2. Role of estrogen in the context of cardiovascular disorders in healthy premenopausal and postmenopausal women Unlike their postmenopausal counterparts, healthy premenopausal women are protected from various CVD. The increased risk in postmenopausal women may be associated with the loss of estrogen biosynthesis [1,2]. Based on these observations, a number of clinical and pharmacological experiments have been conducted that indicate a protective role of estrogen against CVD. Several lines of evidence indicate that ET/HRT may be associated with an improved cardiovascular health profile in healthy postmenopausal women [3 – 5]. This cardiovascular benefit by estrogen treatment is mainly observed in younger postmenopausal women [6,7], but not in women at increased cardiovascular risk [8]. In today’s world, millions of women routinely use synthetic/external estrogen as replacement steroids for the prevention of postmenopausal symptoms, bone loss and cardiovascular complications. Therefore, studying the effects of ET/HRT is of significance in terms of clinical, pharmacological and physiological understanding.

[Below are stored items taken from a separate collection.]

-- ==== Sys2Proof/Machine/Step.lean ====
section
/-! DEFINITION. One fetch-decode-execute cycle (spec/30_encoding.md R90), and the placing of an instruction for the next one. -/

namespace Sys2Proof.Machine

/-- `step` (R90): fetch, advance `pc` by 2, decode, then execute or report the unknown word. A fetch beyond memory is the
fault FetchOutOfBounds, with nothing changed (R183). -/
def step (s : State) : Host.Outcome State Fault Refusal :=
  match s.fetchWord with
  | none => .fault (.fetchOutOfBounds s.pc)
  | some w =>
    match decodeWord w with
    | some i => exec i s.advance.reportOk
    | none => .next (s.advance.reportUnknown w)

/-- `s` with the instruction `w` (numbered as spec/opcode_table.json numbers it) stored at `pc`, where `step` fetches.
It stands for what `load program` does from outside the machine. Log entry 19. -/
def State.withFetchWord (s : State) (nbits w : Nat) : State :=
  { s with mem := s.mem.writeWord s.font s.pc.toNat (BitVec.ofNat 16 (w % 2 ^ nbits)) }

end Sys2Proof.Machine
end

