-- ==== Sys2Proof/Machine/Core.lean ====
section
/-! DEFINITION. The machine as the host sees it. -/

def Sys2Proof.core : Host.Core :=
  { State := Sys2Proof.Machine.State
    Fault := Sys2Proof.Machine.Fault
    Refusal := Sys2Proof.Machine.Refusal
    step := Sys2Proof.Machine.step
    reset := Sys2Proof.Machine.State.reset }
end

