/-! ### The step (R90, R99) -/

/-- Settles O8: the two bytes are the fetched word. -/
theorem stepRunsTheDecodedInstruction : Obligations.StepRunsTheDecodedInstruction :=
  fun _ _ _ _ h1 h2 hd => step_of_decodes (State.fetchWord_eq_some h1 h2) hd

/-- Settles O9: a word that matches no row is unknown, since a word that decodes matches its instruction's row. -/
theorem unknownWordIsReportedAndSkipped : Obligations.UnknownWordIsReportedAndSkipped := by
  intro s hi lo h1 h2 norow
  have hw := State.fetchWord_eq_some h1 h2
  have unknown : decodeWord (wordOfBytes hi lo) = none := by
    rw [Option.eq_none_iff_forall_ne_some]
    intro i hdec
    obtain ⟨hmatch, hmem⟩ := row_of_decodeWord hdec
    exact norow _ hmem hmatch
  exact ⟨_, step_of_unknown hw unknown, advance_pc_toNat (pc_le_of_fetchWord hw), rfl, rfl⟩

end Sys2Proof.Machine
end

section
/-! SUPPORT. The statements on CLS, RET, JP and CALL (spec/40_screen_and_flow.md R120 to R123). -/

namespace Sys2Proof

/-- A word written as OP times 4096 plus an address is in format A (R93). -/
theorem ofNat_eq_formatA (op : BitVec 4) (nnn : AddrField) :
    BitVec.ofNat 16 (op.toNat * 4096 + nnn.toNat) = formatA op nnn := by
  rw [← formatA_toNat, BitVec.ofNat_toNat, BitVec.setWidth_eq]

theorem decodeWord_jp (nnn : AddrField) : decodeWord (BitVec.ofNat 16 (0x1000 + nnn.toNat)) = some (.jp nnn) :=
  (congrArg decodeWord (ofNat_eq_formatA 0x1#4 nnn)).trans (decodeWord_encode (.jp nnn))

theorem decodeWord_call (nnn : AddrField) : decodeWord (BitVec.ofNat 16 (0x2000 + nnn.toNat)) = some (.call nnn) :=
  (congrArg decodeWord (ofNat_eq_formatA 0x2#4 nnn)).trans (decodeWord_encode (.call nnn))

end Sys2Proof

namespace Sys2Proof.Machine

/-- A step that begins beyond memory faults (R183). -/
theorem step_out_of_memory {s : State} (h : 0x0FFE < s.pc.toNat) : step s = .fault (.fetchOutOfBounds s.pc) := by
  simp only [step, State.fetchWord_out_of_memory h]

/-- An instruction with no destination and no flag, as CLS, RET, JP and CALL are, leaves the registers and what no instruction
writes. -/
theorem exec_no_dest_no_flag_frame {i : Instr} {s t : State} (hf : writesFlag i = false) (hd : destReg i = none)
    (h : exec i s = .next t) : SameV s t ∧ SameUntouchable s t :=
  ⟨State.getV_congr (exec_no_dest_no_flag hf hd h), (exec_next_untouched h).1⟩

/-- Settles O19: the display is blank and the draw flag set, whatever they were. -/
theorem clearScreenBlanksDisplay : Obligations.ClearScreenBlanksDisplay := by
  refine ⟨decodeWord_encode .cls, fun s => ?_⟩
  have hexec : exec .cls s = .next (State.setDrawFlag { s with display := Display.blank }) := rfl
  obtain ⟨sameV, untouched⟩ := exec_no_dest_no_flag_frame rfl rfl hexec
  exact ⟨_, hexec, fun k _ => Display.cell_blank k, rfl, sameV, untouched, rfl, rfl, rfl, rfl, rfl⟩
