-- ==== Sys2Proof/Machine/Core.lean ====
section
/-! DEFINITION. The machine behind the host's interface. -/

def Sys2Proof.core : Host.Core :=
  { State := Sys2Proof.Machine.State, Fault := Sys2Proof.Machine.Fault,
    Refusal := Sys2Proof.Machine.Refusal, step := Sys2Proof.Machine.step,
    reset := Sys2Proof.Machine.State.reset }
end

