-- ==== Sys2Proof/Machine/Sequencer.lean ====
section
/-! DEFINITION. The sequencer inside one compression (spec/43_compression.md R140), micro-step by
micro-step on the datapath registers. No command is defined by it: a command is atomic and
`compress` is its meaning; R140 asks that the two agree, which is a statement for the provers
(log entry 9). -/

namespace Sys2Proof.Machine

/-- The phases of R140. -/
inductive SeqPhase where
  | load
  | schedule
  | rounds
  | final
  deriving DecidableEq, Repr

/-- A position of the sequencer: the phase, and the datapath registers with the counter `t`. -/
structure SeqPos where
  phase : SeqPhase
  dp : Datapath
  deriving DecidableEq, Repr

/-- The next value of a counter that stops at 63. -/
def nextCount (t : Fin 64) : Fin 64 := if h : t.val + 1 < 64 then ⟨t.val + 1, h⟩ else t

/-- One micro-step of the compression of block `m` from state `st` (R140). -/
def microStep (st : Vector Word32 8) (m : Vector Word32 16) (q : SeqPos) : SeqPos :=
  match q.phase with
  | .load => { phase := .schedule, dp := { wr := st, w := loadBlock q.dp.w m, t := 16 } }
  | .schedule =>
    if q.dp.t.val = 63 then
      { phase := .rounds, dp := { q.dp with w := schedStep q.dp.w q.dp.t, t := 0 } }
    else { q with dp := { q.dp with w := schedStep q.dp.w q.dp.t, t := nextCount q.dp.t } }
  | .rounds =>
    if q.dp.t.val = 63 then
      { phase := .final, dp := { q.dp with wr := roundStep q.dp.t q.dp.wr q.dp.w[q.dp.t] } }
    else
      { q with
        dp := { q.dp with
          wr := roundStep q.dp.t q.dp.wr q.dp.w[q.dp.t]
          t := nextCount q.dp.t } }
  | .final => q

/-- `n` micro-steps. -/
def microRun (st : Vector Word32 8) (m : Vector Word32 16) : Nat → SeqPos → SeqPos
  | 0, q => q
  | n + 1, q => microRun st m n (microStep st m q)

/-- The 113 micro-steps of R140 from whatever the datapath holds, and the final add. -/
def sequencedCompress (dp : Datapath) (st : Vector Word32 8) (m : Vector Word32 16) :
    Vector Word32 8 :=
  finalAdd st (microRun st m 113 { phase := .load, dp := dp }).dp.wr

end Sys2Proof.Machine
end

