-- ==== Sys2Proof/Safety.lean ====
section
/-! DEFINITION. What counts as a legal state and a safe step, in the terms the statements use. -/

namespace Sys2Proof.Machine

/-- The invariant of the machine (spec/10_state.md R16, R18, R19, R28; spec/00_scope.md section 4):
while a context exists its message is `512·NBLK` FieldBits within the limits of R69 and R180 and
`IDX ≤ NBLK`, Initialized means a block is left, Advanced means one was consumed; with no context the
counters are 0 and MSG is empty; the capacity is one the spec admits. -/
structure StateInv (s : State) : Prop where
  aligned : s.msg.length = 512 * s.nblk
  idx_le : s.idx ≤ s.nblk
  fits : s.msg.length ≤ s.maxMsgBits
  below_limit : s.msg.length < 2 ^ 64
  empty_zero : s.phase = .empty → s.nblk = 0
  initialized_lt : s.phase = .initialized → s.idx < s.nblk
  advanced_pos : s.phase = .advanced → 0 < s.idx
  capacity_blocks : s.maxMsgBits % 512 = 0
  capacity_limit : s.maxMsgBits ≤ Config.maxMsgBitsLimit

/-- The dynamic context (R160) and the capacity are the same in two states. -/
structure SameContext (s t : State) : Prop where
  hs : t.hs = s.hs
  idx : t.idx = s.idx
  nblk : t.nblk = s.nblk
  msg : t.msg = s.msg
  phase : t.phase = s.phase
  capacity : t.maxMsgBits = s.maxMsgBits

/-- The registers no command writes but as a whole and that hold no value between commands, and the
model's own counter, are the same in two states: nothing of the datapath was used. -/
structure SameDatapath (s t : State) : Prop where
  dp : t.dp = s.dp
  free : t.free = s.free

/-- The command ended with the error `k`: the response carries its status and nothing else, one
`ERRLOG` bit is set, nothing else is written (R183). -/
structure EndsWithError (k : ErrorKind) (s t : State) : Prop where
  response : t.response = some { status := .error k, payload := [] }
  errlog : t.errlog = s.errlog ||| k.logBit
  context : SameContext s t
  datapath : SameDatapath s t
  pending : t.pending = s.pending
  consumed : t.payload = []

/-- The command completed with status OK, the payload `out` and no change of the context, the error
log or the commands still to come. -/
structure EndsOk (out : List Item) (s t : State) : Prop where
  response : t.response = some { status := .ok, payload := out }
  errlog : t.errlog = s.errlog
  context : SameContext s t
  pending : t.pending = s.pending
  consumed : t.payload = []

/-- `EndsOk`, and the datapath was not used: nothing at all is written but the ports. -/
structure EndsPure (out : List Item) (s t : State) : Prop where
  ok : EndsOk out s t
  datapath : SameDatapath s t

/-- The payloads the capacity rules let a command take (spec/30_encoding.md R66 "in" column, R69;
spec/40_framing.md R83): the row's item types and counts, and the bit counts within `cap`. -/
def PayloadTaken (cap : Nat) : Instr → List Item → Prop
  | .toBits, p | .hash, p =>
    ∃ m, p = ofBytes m ∧ 8 * m.length < 2 ^ 64 ∧ 512 * ((8 * m.length + 64) / 512 + 1) ≤ cap
  | .hexToBits, p => ∃ cs, p = ofChars cs ∧ 4 * cs.length < 2 ^ 64 ∧ 4 * cs.length ≤ cap
  | .bitsToHex, p => ∃ bs, p = ofBits bs ∧ bs.length < 2 ^ 64 ∧ bs.length ≤ cap
  | .pad, p =>
    ∃ m, p = ofBits m ∧ m.length < 2 ^ 64 ∧ 512 * ((m.length + 64) / 512 + 1) ≤ cap
  | .hashX, p =>
    ∃ cs, p = ofChars cs ∧ 4 * cs.length < 2 ^ 64 ∧ 512 * ((4 * cs.length + 64) / 512 + 1) ≤ cap
  | .fAnd, p | .fOr, p | .fXor, p => ∃ v : Vector Word32 2, p = ofWords v
  | .fNot, p | .fRotr _, p | .fShr _, p => ∃ v : Vector Word32 1, p = ofWords v
  | .fAdd k, p => ∃ v : Vector Word32 k.val, p = ofWords v
  | .rdH _, p | .rdK _, p => p = []
  | .sSig0, p | .sSig1, p | .bSig0, p | .bSig1, p => ∃ v : Vector Word32 1, p = ofWords v
  | .ch, p | .maj, p => ∃ v : Vector Word32 3, p = ofWords v
  | .sched, p => ∃ v : Vector Word32 16, p = ofWords v
  | .round _, p => ∃ v : Vector Word32 9, p = ofWords v
  | .compress, p => ∃ (st : Vector Word32 8) (m : Vector Word32 16), p = ofWords st ++ ofWords m
  | .dInit b, p =>
    ∃ o, p = ofInit o ∧ o.index < 2 ^ 64 ∧ o.prior.isSome = b ∧ o.message.length < 2 ^ 64 ∧
      o.message.length ≤ cap
  | .dStep, p | .dStat, p | .dDrop, p => p = []

/-- The commands of groups 0x0_ to 0x4_, which never touch the dynamic context (R27, R66). -/
def pureGroup : Instr → Bool
  | .toBits | .hexToBits | .bitsToHex | .pad => true
  | .fAnd | .fOr | .fXor | .fNot | .fRotr _ | .fShr _ | .fAdd _ => true
  | .rdH _ | .rdK _ => true
  | .sSig0 | .sSig1 | .bSig0 | .bSig1 | .ch | .maj | .sched | .round _ | .compress => true
  | .hash | .hashX => true
  | .dInit _ | .dStep | .dStat | .dDrop => false

/-- `n` DSTEPs, one after another, with no other command between. -/
def dStepTimes : Nat → State → Result
  | 0, s => .next s
  | n + 1, s =>
    match exec .dStep s with
    | .next t => dStepTimes n t
    | .fault r => .fault r
    | .refused r => .refused r

/-- The first 64 primes, as R120 lists them. -/
def firstPrimes : Vector Nat 64 :=
  #v[2, 3, 5, 7, 11, 13, 17, 19, 23, 29, 31, 37, 41, 43, 47, 53,
     59, 61, 67, 71, 73, 79, 83, 89, 97, 101, 103, 107, 109, 113, 127, 131,
     137, 139, 149, 151, 157, 163, 167, 173, 179, 181, 191, 193, 197, 199, 211, 223,
     227, 229, 233, 239, 241, 251, 257, 263, 269, 271, 277, 281, 283, 293, 307, 311]

end Sys2Proof.Machine
end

3. Estrogen and cardiovascular disorders in premenopausal diabetic women CVD is the number one killer of women regardless of race and ethnicity. CVD is also the primary cause of death in 80% of diabetics [9]. Recent studies using healthy young rabbits show that females have a higher level of NO generation and endothelium-dependent vasodilatation than their male counterparts [10,11]. This high level of endothelium-dependent NO generation in females is mediated by estrogen-dependent stimulation of endothelial nitric oxide synthases (eNOS) [12]. Healthy premenopausal women have greater endothelium-dependent vasodilatation than healthy young men, and diabetic premenopausal women [13]. The endothelial dysfunction of the diabetic premenopausal women is comparable to that of the diabetic men and is mainly ascribed to the failure of NO synthesis in the vasculature of diabetic premenopausal women [13]. The vasodilatory action of estrogens is not only mediated by NO but also by prostacyclin. As compared to men, high levels of estrogens in premenopausal women induce a significantly higher level of prostacyclin, a vasodilator agent [14,15]. Lack of prostacyclin in postmenopausal women [16], as well as in diabetic rats induced with streptozotocin [17],
identifies prostacyclin as a major affecter of altered vascular tone. Both in postmenopausal women and streptozotocininduced diabetic rats, estrogen treatment induces the generation of prostacyclin [17]. However, the exact influence of estrogens on prostacyclin-dependent vasodilatation in pre- and postmenopausal diabetic women needs further study. In addition, plasma and urinary oxidative stress indices have demonstrated that healthy young men have greater levels of oxidative stress than healthy premenopausal women [18]. Greater oxidative stress in healthy men as compared to healthy women is due to an enhanced generation of 8-iso-PGF2a, one of the free radical catalyzed products of arachidonic acid [18]. It should be noted that diabetic vascular tissues of human subjects generate 8-isoPGF2a to a higher degree than that of nondiabetics [19]. Although antioxidant treatment was shown to inhibit the generation of 8-iso-PGF2a [18], the effect of estrogens on the generation of 8-iso-PGF2a in healthy versus diabetic pre- and postmenopausal women is yet to be determined.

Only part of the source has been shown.